English arts worker (1966–2006)

Jago Nicholas Aldo Eliot, Lord Eliot (24 March 1966 – 15 April 2006) was the son of Peregrine Eliot, 10th Earl of St Germans, and Jacquetta Eliot, Countess of St Germans (née Lampson).

==Biography==
In 1988, on the death of his grandfather, he became styled Lord Eliot. He was educated at Millfield School.

Eliot was an early collaborator with Eddie Izzard at Covent Garden as a busker, he then moved to Brighton in the late 1980s where he promoted a number of nights at the ZAP club, including Fundamental and Pow Wow. He returned to Cornwall in the mid-1990s and in 2002 founded the Port Eliot Literature Festival, an annual event held in the grounds of the house.

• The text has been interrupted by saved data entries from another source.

/-- The block that a STANDBY wake zeroes next (R480) or that the patrol scrub reads (R473), as an address and a length. -/
def State.wakeRange (s : State) : List (Nat × Nat) :=
  if s.mode.mode == .standby then
    match s.mode.trans with
    | some x => [(s.protSize + x.bytes, 64)]
    | none => []
  else [(64 * ((s.physBlock s.dram.pos).1 / 64), 64)]

/-- The ranges of memory that a command may write: of commands that read into a window or a payload buffer, of BAR2 writes and of DMA
bursts. For the commands that carry lines, results and resets on, which compute their addresses on the way, it is not given. -/
def storesOf (s : State) (i : Instr) : Option (List (Nat × Nat)) :=
  if Part.mem ∉ changesOf i then some []
  else match i with
    | .afeResidRead _ _ window offset => some (s.winRange window offset (104 * 16))
    | .shdSetRead _ _ window copy offset =>
      some (s.winRange window offset (512 + 4 * pixCount s.board.member (if copy = 0 then s.active else s.shadow)))
    | .shdQualityRead _ window offset => some (s.winRange window offset (48 * 4 * 12))
    | .seamQualityRead _ window offset => some (s.winRange window offset (8 * s.aln.seams.length))
    | .sklFlagsRead _ window offset => some (s.winRange window offset 65536)
    | .madcAccRead _ window _ offset mask maskHi =>
      some (s.winRange window offset (32 * (setBits 72 (mask.toNat + 2 ^ 64 * maskHi.toNat)).length))
    | .thermRead _ window offset => some (s.winRange window offset s.thermBytes.length)
    | .dramLogRead _ window _ offset => some (s.winRange window offset (32 * s.dram.log.length))
    | .cfgRead h _ _ _ => some (s.bufRange h)
    | .resRead h => some (s.bufRange h)
    | .dramChTest h _ _ => some (s.bufRange h)
    | .lampTest h _ _ _ _ _ _ _ => some (s.bufRange h)
    | .bar2Write _ _ addr data =>
      some ((List.range data.length).filterMap (fun k => (s.bar2Addr (addr.toNat + k)).map (fun a => (a, 1))))
    | .dmaBurstDone _ c _ _ => some (s.burstRange c.toNat)
    | .dmaQueueData _ c _ => some (s.burstRange c.toNat)
    | .dramScrubStep _ _ => some s.wakeRange
    | .dramReadReturn _ ch _ => some (s.flightRange ch.toNat)
    | _ => none

end Sys2Proof.Machine
end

Eliot worked with digital and creative projects, either with the Arts Council or the Port Eliot Literary Festival, and London Arts projects. Shortly before his death, Eliot had been awarded an Artist Fellowship in Creative Technology by Hewlett-Packard and was exploring invisible sculpture and 3D soundscapes.

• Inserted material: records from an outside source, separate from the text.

-- ==== Sys2Proof/Certificates/Slice0/Obligations.lean ====
section
/-! DEFINITION. The statements of this model. -/

open Sys2Proof Sys2Proof.Machine

/-! ## Steps -/

/-- A step takes the command at the front of the queue and is that command's meaning on the rest of the queue (the block's own
convention: log entry 1); with no command waiting the block idles. -/
def Obligations.StepRunsFrontCommand : Prop :=
  (∀ (c : Instr) (rest : List Instr) (s : State),
    step { s with pending := c :: rest } = exec c { s with pending := rest }) ∧
  (∀ s : State, s.pending = [] → step s = .next s)

/-! ## Device family -/

/-- Commands of the Device family that end at once, each with its own effect (R108, R540, R544, R562, R563). -/
def Obligations.DeviceCommandsComplete : Prop := ∀ (h : Hdr) (s : State), s.accepts h [.c] = true → h.plen = 0 →
  (∃ t, exec (.devIdentify h) s = .next t ∧ t.Done h 0x0100
    (le 2 2 ++ le 1 (match s.board.member with | .ml9648 => 0 | .ml9624 => 1) ++ le 1 0xB1 ++ le 4 s.sec.fwVersion.toNat ++
      le 4 s.sec.fwSvn.toNat ++ le 1 (b2n s.rst.imageB) ++ le 1 s.sec.lifecycle.code ++ le 2 0 ++ padTo 8 0 s.board.serial)) ∧
  (∃ t, exec (.devReset h 0) s = .next t ∧ t.Done h 0x0103 [] ∧
    (h.flags.getLsbD 0 = true → t.rst.devResetAt = some (max s.now h.t + 100000))) ∧
  (∀ (table : BitVec 16) (copy : BitVec 8) (index : BitVec 32) (bs : List Byte),
    copy.toNat ≤ 1 → index.toNat < s.imageCount table.toNat → bs = s.image (copy = 1) table.toNat index.toNat →
    bs.length ≤ s.bufSize h.ctx.toNat →
    ∃ t, exec (.cfgRead h table copy index) s = .next t ∧ t.Ended h 0x0109 .done cOk [] bs.length ∧
      t.dram.mem = memWrite (s.bufAddr h.ctx.toNat) bs s.dram.mem) ∧
  (∀ bs : List Byte, bs = s.resources.flatMap (fun r => conflictData r.1 r.2.1 r.2.2.1 r.2.2.2) →
    bs.length ≤ s.bufSize h.ctx.toNat →
    ∃ t, exec (.resRead h) s = .next t ∧ t.Ended h 0x010A .done cOk [] bs.length ∧
      t.dram.mem = memWrite (s.bufAddr h.ctx.toNat) bs s.dram.mem) ∧
  (∀ (window : BitVec 8) (offset : BitVec 32),
    ∃ t, exec (.mbBufSet h window offset 0) s = .next t ∧ t.Done h 0x0108 [] ∧ (t.ctx h.ctx.toNat).buf = none) ∧
  (∀ (window : BitVec 8) (offset size : BitVec 32), size ≠ 0 → size.toNat % 64 = 0 →
    s.winHas window.toNat offset.toNat size.toNat = true →
    ∃ t, exec (.mbBufSet h window offset size) s = .next t ∧ t.Done h 0x0108 [] ∧
      (t.ctx h.ctx.toNat).buf = some { window := window.toNat, offset := offset.toNat, size := size.toNat })

/-- QUIESCE is accepted while the device keeps a host, and from then on no context of its port takes a command (R538). MB_TAKEOVER
moves every context, route and channel binding of a port that is gone, and MB_GIVEBACK returns the contexts 128 x n to 128 x n + 127
to a port that is UP again (R540). -/
def Obligations.PortHandoverCommandsComplete : Prop :=
  (∀ (h : Hdr) (dmaMode : BitVec 8) (timeout : BitVec 32) (s : State),
    s.accepts h [.c] = true → h.plen = 0 → dmaMode.toNat ≤ 1 → timeout.toNat ≤ 60000 →
    (s.host.split = false ∨ (s.port (1 - (s.ctx h.ctx.toNat).owner)).link = .up) →
    ∃ t, exec (.quiesce h dmaMode timeout) s = .next t ∧
      ∀ k, k < 256 → (s.ctx k).owner = (s.ctx h.ctx.toNat).owner → (t.ctx k).shut = true ∧ t.paused k = true) ∧
  (∀ (h : Hdr) (s : State), s.accepts h [.c] = true → h.plen = 0 →
    s.host.split = true →
    (((s.port (1 - (s.ctx h.ctx.toNat).owner)).link = .quiesced ∨
        ((s.port (1 - (s.ctx h.ctx.toNat).owner)).link.isDown = true ∧
          (s.port (1 - (s.ctx h.ctx.toNat).owner)).since + 10000000 ≤ max s.now h.t)) →
      ∃ t, exec (.mbTakeover h) s = .next t ∧ (t.ctx h.ctx.toNat).cur = none ∧
        (∀ k, k < 256 → (s.ctx k).owner = 1 - (s.ctx h.ctx.toNat).owner → (t.ctx k).owner = (s.ctx h.ctx.toNat).owner) ∧
        (∀ c, c < 64 → (s.chan c).port = 1 - (s.ctx h.ctx.toNat).owner → (s.chan c).queue.isSome = true →
          (t.chan c).port = (s.ctx h.ctx.toNat).owner)) ∧
    (∀ port : BitVec 8, port.toNat ≤ 1 → (s.ctx h.ctx.toNat).owner ≠ port.toNat → (s.port port.toNat).link = .up →
      ∃ t, exec (.mbGiveback h port) s = .next t ∧ t.Done h 0x0106 [] ∧
        ∀ k, 128 * port.toNat ≤ k → k < 128 * port.toNat + 128 → (t.ctx k).owner = port.toNat))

He also began to develop strategies to ensure Port Eliot would continue to be a vibrant cultural laboratory, building on the legend of the Elephant Fayre and helping define the ethos of the Port Eliot Literary Festival, through conversations with friends such as Tom Hodgkinson of the Idler magazine. His passion for the arts saw him also involved with the A Foundation, through his Literati project and i-DAT with the A Conversation at Port Eliot in 2006. This was the first in a proposed series on emerging ideas in art, science and technology organised by Jago Eliot and The Institute of Digital Art and Technology at the University of Plymouth. The themes for this seminar were 'art and irrationality' and 'a geography of the immaterial'.

==Marriage & children==
Eliot married former model Bianca Ciambriello. The couple were first "married" in the "Lost Vagueness" garden at the Glastonbury Festival, before a more formal ceremony at Port Eliot, the seat of the Eliot family. The alternative wedding is featured in Julian Temple's 2006 film Glastonbury. They had one son and twin daughters.

==Death==
Eliot died on 15 April 2006. He was determined to have died from epilepsy, which he had developed in 2004.